** Opening RAW DATA block **
-- ==== Sys2Proof/Machine/PrefixCode.lean ====
section
/-! DEFINITION. The bit reader over the compressed-bit array, the canonical prefix code, the lookup tables it expands
to, and the reference reader (spec/41_prefix_code.md). -/

namespace Sys2Proof.Machine

/-- BIT(k): entry k of the array, 0 beyond it (R67). -/
def bitAt (c : List Int) (k : Nat) : Int := c.getD k 0

/-- R137's loop from position p with w bits to read and the accumulator so far. -/
def winFrom (c : List Int) (p : Nat) : Nat → Int → Int
  | 0, acc => acc
  | w + 1, acc => winFrom c (p + 1) w (opMac (bitAt c p) 2 acc)

/-- WIN(p, w) of R137: the bit at p is the most significant. -/
def win (c : List Int) (p w : Nat) : Int := winFrom c p w 0

/-- LEN_T[s], 0 for an unused symbol (R130). -/
def codeLen : Lengths → Nat → Nat
  | [], _ => 0
  | (k, l) :: rest, s => if k = s then l else codeLen rest s

/-- W_T, the largest code length (R7, R136). -/
def maxLen : Lengths → Nat
  | [] => 0
  | (_, l) :: rest => max l (maxLen rest)

/-- The Kraft sum in integers: the sum of 2^(W - LEN) over the used symbols (R131). -/
def kraftSum (w : Nat) : Lengths → Nat
  | [] => 0
  | (_, l) :: rest => 2 ^ (w - l) + kraftSum w rest

/-- A table is complete when its Kraft sum is exactly 1 (R131). -/
def complete (t : Lengths) : Bool := kraftSum (maxLen t) t == 2 ^ maxLen t

/-- Symbols listed are at least `lo`, strictly rising, below the alphabet size n, and used (length at least 1). -/
def shapedFrom (n : Nat) : Nat → Lengths → Bool
  | _, [] => true
  | lo, (k, l) :: rest => decide (lo ≤ k) && decide (k < n) && decide (1 ≤ l) && shapedFrom n (k + 1) rest

/-- The canonical form of a table over an alphabet of n symbols (R7, R130). -/
def shaped (n : Nat) (t : Lengths) : Bool := shapedFrom n 0 t

/-- Used symbols sorted ascending by (length, symbol id) (R132). -/
def ordered (t : Lengths) : Lengths :=
  (List.range (maxLen t)).flatMap (fun l => t.filter (fun e => e.2 == l + 1))

/-- One symbol's canonical code: a number of `len` bits (R132). -/
structure CodeEntry where
  sym : Nat
  len : Nat
  code : Nat
deriving DecidableEq, Repr

/-- R132's loop after its first symbol: increment, then shift left by the increase in length. -/
def assignFrom (c lp : Nat) : Lengths → List CodeEntry
  | [] => []
  | (s, l) :: rest => ⟨s, l, (c + 1) * 2 ^ (l - lp)⟩ :: assignFrom ((c + 1) * 2 ^ (l - lp)) l rest

/-- R132 over a sorted list: the counter starts at 0. -/
def assign : Lengths → List CodeEntry
  | [] => []
  | (s, l) :: rest => ⟨s, l, 0⟩ :: assignFrom 0 l rest

/-- CODE_T, the canonical codes of a table, in the order of R132. -/
def codes (t : Lengths) : List CodeEntry := assign (ordered t)

/-- CODE_T[s] of a used symbol (R132). -/
def codeOf (t : Lengths) (s : Nat) : Nat :=
  match (codes t).find? (fun e => e.sym == s) with
  | some e => e.code
  | none => 0

/-- R136: the keys a code fills in a table of width w. -/
def CodeEntry.covers (e : CodeEntry) (w : Nat) (k : Int) : Bool :=
  decide (((e.code * 2 ^ (w - e.len) : Nat) : Int) ≤ k) &&
    decide (k < (((e.code + 1) * 2 ^ (w - e.len) : Nat) : Int))

/-- LUT_T[k] (R136, R147): symbol and code length, none where no entry exists. R35 and R136 give the table where w is the
largest code length; what it holds while the width register says otherwise is the model's choice: a code of at most w bits
fills the keys it begins, a longer one the key equal to its code, wherever that lies (log entry 19). -/
def lutAt (t : Lengths) (w : Nat) (k : Int) : Option (Nat × Nat) :=
  match (codes t).find? (fun e => e.covers w k) with
  | some e => some (e.sym, e.len)
  | none => none

/-- A field decode at bit position p: the lookup keyed by the bit window (R138 to R140). -/
def fieldAt (t : Lengths) (w : Nat) (c : List Int) (p : Nat) : Option (Nat × Nat) :=
  lutAt t w (win c p w)

/-- R135's loop: l bits consumed so far make the value acc; `fuel` bits may still be read. -/
def refReadFrom (cs : List CodeEntry) (c : List Int) : Nat → Nat → Nat → Int → Option (Nat × Nat)
  | 0, _, _, _ => none
  | fuel + 1, p, l, acc =>
    match cs.find? (fun e => e.len == l + 1 && ((e.code : Int) == opMac (bitAt c p) 2 acc)) with
    | some e => some (e.sym, e.len)
    | none => refReadFrom cs c fuel (p + 1) (l + 1) (opMac (bitAt c p) 2 acc)

/-- The reference reader at position p (R135): bits are consumed until they equal some symbol's code; the answer is
the symbol and the number of bits consumed. -/
def refRead (t : Lengths) (c : List Int) (p : Nat) : Option (Nat × Nat) :=
  refReadFrom (codes t) c (maxLen t) p 0 0

end Sys2Proof.Machine
end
** Closing RAW DATA block **
◆ TASK REQUIREMENTS ◆
Lines in the material above that contain "largest": how many are there? Reply with the number only.

◆ SOLUTION BELOW ◆
2